I also give cycling bonus points for being a low-impact sport and conducive for taking intermittent breaks.
- Hop on your bicycle.
- Explore the open road.
I personally get a kick out of climbing up big hills and flying down them with no hands.
And that’s pretty much it. I sometimes do sprints, or jog, or walk, or play tennis or frisbee or basketball, and I’m dinking around with some bodyweight squat and ab stuff right now, but in terms of regularity, pull-ups and cycling in particular have been my go-to’s.
Why? They don’t take a lot of time. I don’t get injured. I find them sufficiently challenging. And I’m happy with that!
My goal isn’t to become an underwear model or Mr. Universe. I’m putting in a calculated effort to reach a functional physique that makes me feel positive about myself and allows me to be active in other areas. I find the whole process a righteous challenge.
If I cared more about having defined musculature, deadlifts would probably the first heavy movement I’d add into the mix even though they don’t really match the philosophies laid out here. But who knows … maybe at some point I’ll mess around with them.

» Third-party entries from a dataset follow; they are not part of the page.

theorem State.mbxTake_good (out : km.part .out) (tim : km.part .tim) (mem : km.part .mem) (dram : km.part .dram)
    (mbx : km.part .mbx) (hLOG_LOG_ADDR_LO_ADDR : ∀ a, km.fld (R.LOG.LOG_ADDR_LO.ADDR a))
    (hLOG_LOG_INFO_ADDR_HI : ∀ a, km.fld (R.LOG.LOG_INFO.ADDR_HI a))
    (hLOG_LOG_INFO_ARRAY : ∀ a, km.fld (R.LOG.LOG_INFO.ARRAY a))
    (hLOG_LOG_INFO_BYTES : ∀ a, km.fld (R.LOG.LOG_INFO.BYTES a))
    (hLOG_LOG_INFO_CHANNEL : ∀ a, km.fld (R.LOG.LOG_INFO.CHANNEL a))
    (hLOG_LOG_INFO_CODE : ∀ a, km.fld (R.LOG.LOG_INFO.CODE a))
    (hLOG_LOG_INFO_PORT : ∀ a, km.fld (R.LOG.LOG_INFO.PORT a))
    (hLOG_LOG_INFO_SRAM : ∀ a, km.fld (R.LOG.LOG_INFO.SRAM a))
    (hLOG_LOG_TIME_HI_NS : ∀ a, km.fld (R.LOG.LOG_TIME_HI.NS a))
    (hLOG_LOG_TIME_LO_NS : ∀ a, km.fld (R.LOG.LOG_TIME_LO.NS a))
    (hMBX_M_REFUSED_COUNT : ∀ a b, km.fld (R.MBX.M_REFUSED.COUNT a b))
    (hMBX_M_STAT_RX_COUNT : ∀ a b, km.fld (R.MBX.M_STAT.RX_COUNT a b))
    (hMBX_M_STAT_RX_POISON : ∀ a b, km.fld (R.MBX.M_STAT.RX_POISON a b))
    (hMBX_M_STAT_TX_FULL : ∀ a b, km.fld (R.MBX.M_STAT.TX_FULL a b))
    (hMBX_M_STAT_TX_INFLIGHT : ∀ a b, km.fld (R.MBX.M_STAT.TX_INFLIGHT a b))
    (hMBX_RX_DATA : ∀ a b c, km.fld (R.MBX.RX.DATA a b c))
    (hMEM_CH_STAT_FILLED : ∀ a, km.fld (R.MEM.CH_STAT.FILLED a))
    (hMEM_CH_STAT_MIRROR_OK : ∀ a, km.fld (R.MEM.CH_STAT.MIRROR_OK a))
    (hMEM_CH_STAT_STATE : ∀ a, km.fld (R.MEM.CH_STAT.STATE a))
    (hPAR_DRAM_ERR_CNT_COUNT : km.fld R.PAR.DRAM_ERR_CNT.COUNT) (hPAR_LOG_STAT_NEXT : km.fld R.PAR.LOG_STAT.NEXT)
    (hPAR_LOG_STAT_TOTAL : km.fld R.PAR.LOG_STAT.TOTAL) (hPAR_LOG_STAT_WRAPPED : km.fld R.PAR.LOG_STAT.WRAPPED)
    (hPAR_MIRROR_FIX_CNT_COUNT : km.fld R.PAR.MIRROR_FIX_CNT.COUNT)
    (hPG_ERR_ADDR_HI : ∀ a, km.fld (R.PG.ERR_ADDR_HI a)) (hPG_ERR_ADDR_LO : ∀ a, km.fld (R.PG.ERR_ADDR_LO a))
    (hPG_ERR_CODE : ∀ a, km.fld (R.PG.ERR_CODE a)) (hPG_ERR_COUNT : ∀ a, km.fld (R.PG.ERR_COUNT a))
    (hPG_ERR_OVERFLOW : ∀ a, km.fld (R.PG.ERR_OVERFLOW a)) (hPG_ERR_SOURCE : ∀ a, km.fld (R.PG.ERR_SOURCE a))
    (hPG_ERR_VALID : ∀ a, km.fld (R.PG.ERR_VALID a)) (hPG_EVT_PEND : ∀ a, km.fld (R.PG.EVT_PEND a))
    (hTIM_DOM_OFFSET_OFFSET : ∀ a, km.fld (R.TIM.DOM_OFFSET.OFFSET a))
    (hTIM_DOM_RATE_RATE : ∀ a, km.fld (R.TIM.DOM_RATE.RATE a)) (s : State) (c k : Nat) (hs : s.Keeps km pq) : (State.mbxTake s c k).Keeps km pq := by
  unfold State.mbxTake
  repeat' first
    | with_reducible assumption
    | with_reducible exact hLOG_LOG_ADDR_LO_ADDR _
    | with_reducible exact hLOG_LOG_INFO_ADDR_HI _
    | with_reducible exact hLOG_LOG_INFO_ARRAY _
    | with_reducible exact hLOG_LOG_INFO_BYTES _
    | with_reducible exact hLOG_LOG_INFO_CHANNEL _
    | with_reducible exact hLOG_LOG_INFO_CODE _
    | with_reducible exact hLOG_LOG_INFO_PORT _
    | with_reducible exact hLOG_LOG_INFO_SRAM _
    | with_reducible exact hLOG_LOG_TIME_HI_NS _
    | with_reducible exact hLOG_LOG_TIME_LO_NS _
    | with_reducible exact hMBX_M_REFUSED_COUNT _ _
    | with_reducible exact hMBX_M_STAT_RX_COUNT _ _
    | with_reducible exact hMBX_M_STAT_RX_POISON _ _
    | with_reducible exact hMBX_M_STAT_TX_FULL _ _
    | with_reducible exact hMBX_M_STAT_TX_INFLIGHT _ _
    | with_reducible exact hMBX_RX_DATA _ _ _
    | with_reducible exact hMEM_CH_STAT_FILLED _
    | with_reducible exact hMEM_CH_STAT_MIRROR_OK _
    | with_reducible exact hMEM_CH_STAT_STATE _
    | with_reducible exact hPG_ERR_ADDR_HI _
    | with_reducible exact hPG_ERR_ADDR_LO _
    | with_reducible exact hPG_ERR_CODE _
    | with_reducible exact hPG_ERR_COUNT _
    | with_reducible exact hPG_ERR_OVERFLOW _
    | with_reducible exact hPG_ERR_SOURCE _
    | with_reducible exact hPG_ERR_VALID _
    | with_reducible exact hPG_EVT_PEND _
    | with_reducible exact hTIM_DOM_OFFSET_OFFSET _
    | with_reducible exact hTIM_DOM_RATE_RATE _
    | ((try lift_lets -underBinder); intro x; refine Keep.use (k := km) (q := pq) (s := x) ?_ ?_; (on_goal 1 => dsimp -zeta only [x]); (on_goal 2 => clear_value x; intro _))
    | ((try lift_lets -underBinder); intro x; refine Keep.usePair (k := km) (q := pq) (p := x) ?_ ?_; (on_goal 1 => dsimp -zeta only [x]); (on_goal 2 => clear_value x; intro _))
    | ((try lift_lets -underBinder); intro x; refine Keep.memSt (x := x) ?_; subst x)
    | ((try lift_lets -underBinder); intro x; refine Keep.depSt (x := x) ?_; subst x)
    | ((try lift_lets -underBinder); intro x; clear_value x)
    | (intro _)
    | with_reducible apply Keep.ite
    | with_reducible apply State.mbxPop_good
    | with_reducible apply State.mcServe_good
    | with_reducible apply State.mcFlush_good
    | split

theorem execPopMessage_good (frc : km.part .frc) (out : km.part .out) (tim : km.part .tim) (mem : km.part .mem)
    (dram : km.part .dram) (mbx : km.part .mbx) (hLOG_LOG_ADDR_LO_ADDR : ∀ a, km.fld (R.LOG.LOG_ADDR_LO.ADDR a))
    (hLOG_LOG_INFO_ADDR_HI : ∀ a, km.fld (R.LOG.LOG_INFO.ADDR_HI a))
    (hLOG_LOG_INFO_ARRAY : ∀ a, km.fld (R.LOG.LOG_INFO.ARRAY a))
    (hLOG_LOG_INFO_BYTES : ∀ a, km.fld (R.LOG.LOG_INFO.BYTES a))
    (hLOG_LOG_INFO_CHANNEL : ∀ a, km.fld (R.LOG.LOG_INFO.CHANNEL a))
    (hLOG_LOG_INFO_CODE : ∀ a, km.fld (R.LOG.LOG_INFO.CODE a))
    (hLOG_LOG_INFO_PORT : ∀ a, km.fld (R.LOG.LOG_INFO.PORT a))
    (hLOG_LOG_INFO_SRAM : ∀ a, km.fld (R.LOG.LOG_INFO.SRAM a))
    (hLOG_LOG_TIME_HI_NS : ∀ a, km.fld (R.LOG.LOG_TIME_HI.NS a))
    (hLOG_LOG_TIME_LO_NS : ∀ a, km.fld (R.LOG.LOG_TIME_LO.NS a))
    (hMBX_M_REFUSED_COUNT : ∀ a b, km.fld (R.MBX.M_REFUSED.COUNT a b))
    (hMBX_M_STAT_RX_COUNT : ∀ a b, km.fld (R.MBX.M_STAT.RX_COUNT a b))
    (hMBX_M_STAT_RX_POISON : ∀ a b, km.fld (R.MBX.M_STAT.RX_POISON a b))
    (hMBX_M_STAT_TX_FULL : ∀ a b, km.fld (R.MBX.M_STAT.TX_FULL a b))
    (hMBX_M_STAT_TX_INFLIGHT : ∀ a b, km.fld (R.MBX.M_STAT.TX_INFLIGHT a b))
    (hMBX_RX_DATA : ∀ a b c, km.fld (R.MBX.RX.DATA a b c))
    (hMEM_CH_STAT_FILLED : ∀ a, km.fld (R.MEM.CH_STAT.FILLED a))
    (hMEM_CH_STAT_MIRROR_OK : ∀ a, km.fld (R.MEM.CH_STAT.MIRROR_OK a))
    (hMEM_CH_STAT_STATE : ∀ a, km.fld (R.MEM.CH_STAT.STATE a))
    (hPAR_DRAM_ERR_CNT_COUNT : km.fld R.PAR.DRAM_ERR_CNT.COUNT) (hPAR_LOG_STAT_NEXT : km.fld R.PAR.LOG_STAT.NEXT)
    (hPAR_LOG_STAT_TOTAL : km.fld R.PAR.LOG_STAT.TOTAL) (hPAR_LOG_STAT_WRAPPED : km.fld R.PAR.LOG_STAT.WRAPPED)
    (hPAR_MIRROR_FIX_CNT_COUNT : km.fld R.PAR.MIRROR_FIX_CNT.COUNT)
    (hPG_ERR_ADDR_HI : ∀ a, km.fld (R.PG.ERR_ADDR_HI a)) (hPG_ERR_ADDR_LO : ∀ a, km.fld (R.PG.ERR_ADDR_LO a))
    (hPG_ERR_CODE : ∀ a, km.fld (R.PG.ERR_CODE a)) (hPG_ERR_COUNT : ∀ a, km.fld (R.PG.ERR_COUNT a))
    (hPG_ERR_OVERFLOW : ∀ a, km.fld (R.PG.ERR_OVERFLOW a)) (hPG_ERR_SOURCE : ∀ a, km.fld (R.PG.ERR_SOURCE a))
    (hPG_ERR_VALID : ∀ a, km.fld (R.PG.ERR_VALID a)) (hPG_EVT_PEND : ∀ a, km.fld (R.PG.EVT_PEND a))
    (hTIM_DOM_OFFSET_OFFSET : ∀ a, km.fld (R.TIM.DOM_OFFSET.OFFSET a))
    (hTIM_DOM_RATE_RATE : ∀ a, km.fld (R.TIM.DOM_RATE.RATE a)) (c k t : Nat) (s : State) (hs : s.Keeps km pq) : ∀ st, execPopMessage c k t s = .next st → st.Keeps km pq := by
  unfold execPopMessage
  refine run_good hs (fun s hs => ?_)
  repeat' first
    | with_reducible assumption
    | with_reducible exact hLOG_LOG_ADDR_LO_ADDR _
    | with_reducible exact hLOG_LOG_INFO_ADDR_HI _
    | with_reducible exact hLOG_LOG_INFO_ARRAY _
    | with_reducible exact hLOG_LOG_INFO_BYTES _
    | with_reducible exact hLOG_LOG_INFO_CHANNEL _
    | with_reducible exact hLOG_LOG_INFO_CODE _
    | with_reducible exact hLOG_LOG_INFO_PORT _
    | with_reducible exact hLOG_LOG_INFO_SRAM _
    | with_reducible exact hLOG_LOG_TIME_HI_NS _
    | with_reducible exact hLOG_LOG_TIME_LO_NS _
    | with_reducible exact hMBX_M_REFUSED_COUNT _ _
    | with_reducible exact hMBX_M_STAT_RX_COUNT _ _
    | with_reducible exact hMBX_M_STAT_RX_POISON _ _
    | with_reducible exact hMBX_M_STAT_TX_FULL _ _
    | with_reducible exact hMBX_M_STAT_TX_INFLIGHT _ _
    | with_reducible exact hMBX_RX_DATA _ _ _
    | with_reducible exact hMEM_CH_STAT_FILLED _
    | with_reducible exact hMEM_CH_STAT_MIRROR_OK _
    | with_reducible exact hMEM_CH_STAT_STATE _
    | with_reducible exact hPG_ERR_ADDR_HI _
    | with_reducible exact hPG_ERR_ADDR_LO _
    | with_reducible exact hPG_ERR_CODE _
    | with_reducible exact hPG_ERR_COUNT _
    | with_reducible exact hPG_ERR_OVERFLOW _
    | with_reducible exact hPG_ERR_SOURCE _
    | with_reducible exact hPG_ERR_VALID _
    | with_reducible exact hPG_EVT_PEND _
    | with_reducible exact hTIM_DOM_OFFSET_OFFSET _
    | with_reducible exact hTIM_DOM_RATE_RATE _
    | (intro _)
    | with_reducible apply State.tick_good
    | with_reducible apply State.mbxTake_good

In regards to frequency, a full workout for me consists of just one of the above exercises. I like to put full focus onto one exercise so I can concentrate on my form and technique. It’s difficult to maintain composure over a long session! I don’t exercise every day, I always warm up, and I take a cautious approach to recovery (i.e., I will wait out soreness).

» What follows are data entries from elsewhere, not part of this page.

theorem State.lockEnd_good (out : km.part .out) (tim : km.part .tim) (dep : km.part .dep) (mem : km.part .mem)
    (dram : km.part .dram) (scn : km.part .scn) (cor : km.part .cor) (rai : km.part .rai) (lfm : km.part .lfm)
    (line : km.part .line) (rdn : km.part .rdn) (que : km.part .que) (fwu : km.part .fwu) (any : ∀ f, km.fld f)
    (s : State) (p : Nat) (hs : s.Keeps km pq) : (State.lockEnd s p).Keeps km pq := by
  unfold State.lockEnd
  repeat' first
    | with_reducible assumption
    | (with_reducible (intros; exact any _))
    | ((try lift_lets -underBinder); intro x; refine Keep.use (k := km) (q := pq) (s := x) ?_ ?_; (on_goal 1 => dsimp -zeta only [x]); (on_goal 2 => clear_value x; intro _))
    | ((try lift_lets -underBinder); intro x; refine Keep.usePair (k := km) (q := pq) (p := x) ?_ ?_; (on_goal 1 => dsimp -zeta only [x]); (on_goal 2 => clear_value x; intro _))
    | ((try lift_lets -underBinder); intro x; refine Keep.memSt (x := x) ?_; subst x)
    | ((try lift_lets -underBinder); intro x; refine Keep.depSt (x := x) ?_; subst x)
    | ((try lift_lets -underBinder); intro x; clear_value x)
    | (intro _)
    | with_reducible apply Keep.ite
    | with_reducible apply State.filter_good
    | with_reducible apply State.failLane_good
    | with_reducible apply State.setStage_good
    | with_reducible apply State.set_good
    | with_reducible apply State.ev_good
    | with_reducible apply State.setLane_good
    | with_reducible apply State.startTraining_good
    | with_reducible apply State.toCapx_good
    | with_reducible apply State.linkDown_good
    | (simp -zeta only [Keep.mk_iff]; with_reducible refine Keep.upd ?_ rfl ?_; on_goal 2 => (and_intros <;> with_reducible first | exact .inl rfl | exact .inl ⟨rfl, rfl, rfl⟩ | exact .inr ‹_› | exact Nat.le_refl _ | exact Nat.le_add_right _ _))
    | with_reducible apply Keep.foldl

theorem State.capxSend_good (out : km.part .out) (tim : km.part .tim) (dep : km.part .dep) (mem : km.part .mem)
    (dram : km.part .dram) (scn : km.part .scn) (cor : km.part .cor) (rai : km.part .rai) (lfm : km.part .lfm)
    (line : km.part .line) (rdn : km.part .rdn) (que : km.part .que) (fwu : km.part .fwu) (any : ∀ f, km.fld f)
    (s : State) (p : Nat) (hs : s.Keeps km pq) : (State.capxSend s p).Keeps km pq := by
  unfold State.capxSend
  repeat' first
    | with_reducible assumption
    | (with_reducible (intros; exact any _))
    | ((try lift_lets -underBinder); intro x; refine Keep.use (k := km) (q := pq) (s := x) ?_ ?_; (on_goal 1 => dsimp -zeta only [x]); (on_goal 2 => clear_value x; intro _))
    | ((try lift_lets -underBinder); intro x; refine Keep.usePair (k := km) (q := pq) (p := x) ?_ ?_; (on_goal 1 => dsimp -zeta only [x]); (on_goal 2 => clear_value x; intro _))
    | ((try lift_lets -underBinder); intro x; refine Keep.memSt (x := x) ?_; subst x)
    | ((try lift_lets -underBinder); intro x; refine Keep.depSt (x := x) ?_; subst x)
    | ((try lift_lets -underBinder); intro x; clear_value x)
    | (intro _)
    | with_reducible apply Keep.ite
    | with_reducible apply State.capx_good
    | with_reducible apply State.queueMsg_good
    | with_reducible apply State.forN_good
    | with_reducible apply State.txGroup_good
    | with_reducible apply State.setPort_good
    | with_reducible apply State.tryActive_good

After all this explanation, let met me reiterate my sentiments from the intro: I don’t know what I’m doing!! You should figure out what works for you. I’m just one dude trying to chart his internal compass. The likelihood is high that I change course.
An Aside: Nose Breathing Follow-up
I previously wrote an article about nose breathing and why it’s likely beneficial to avoid breathing through your mouth during exercise (or at any time for that matter). The dude still abides to this philosophy, but when riding my bike I’ve found it impractical to consciously avoid lapsing. The energetic demands are too persistent. If anything I think this is a subtle knock on the premise of cardio.
Anyway, one new technique I picked up on not long after writing that piece is to drop your jaw while breathing through your nose. Doing this helps expand the airway. It’s like a cheat code for when you’re struggling during periods of high intensity.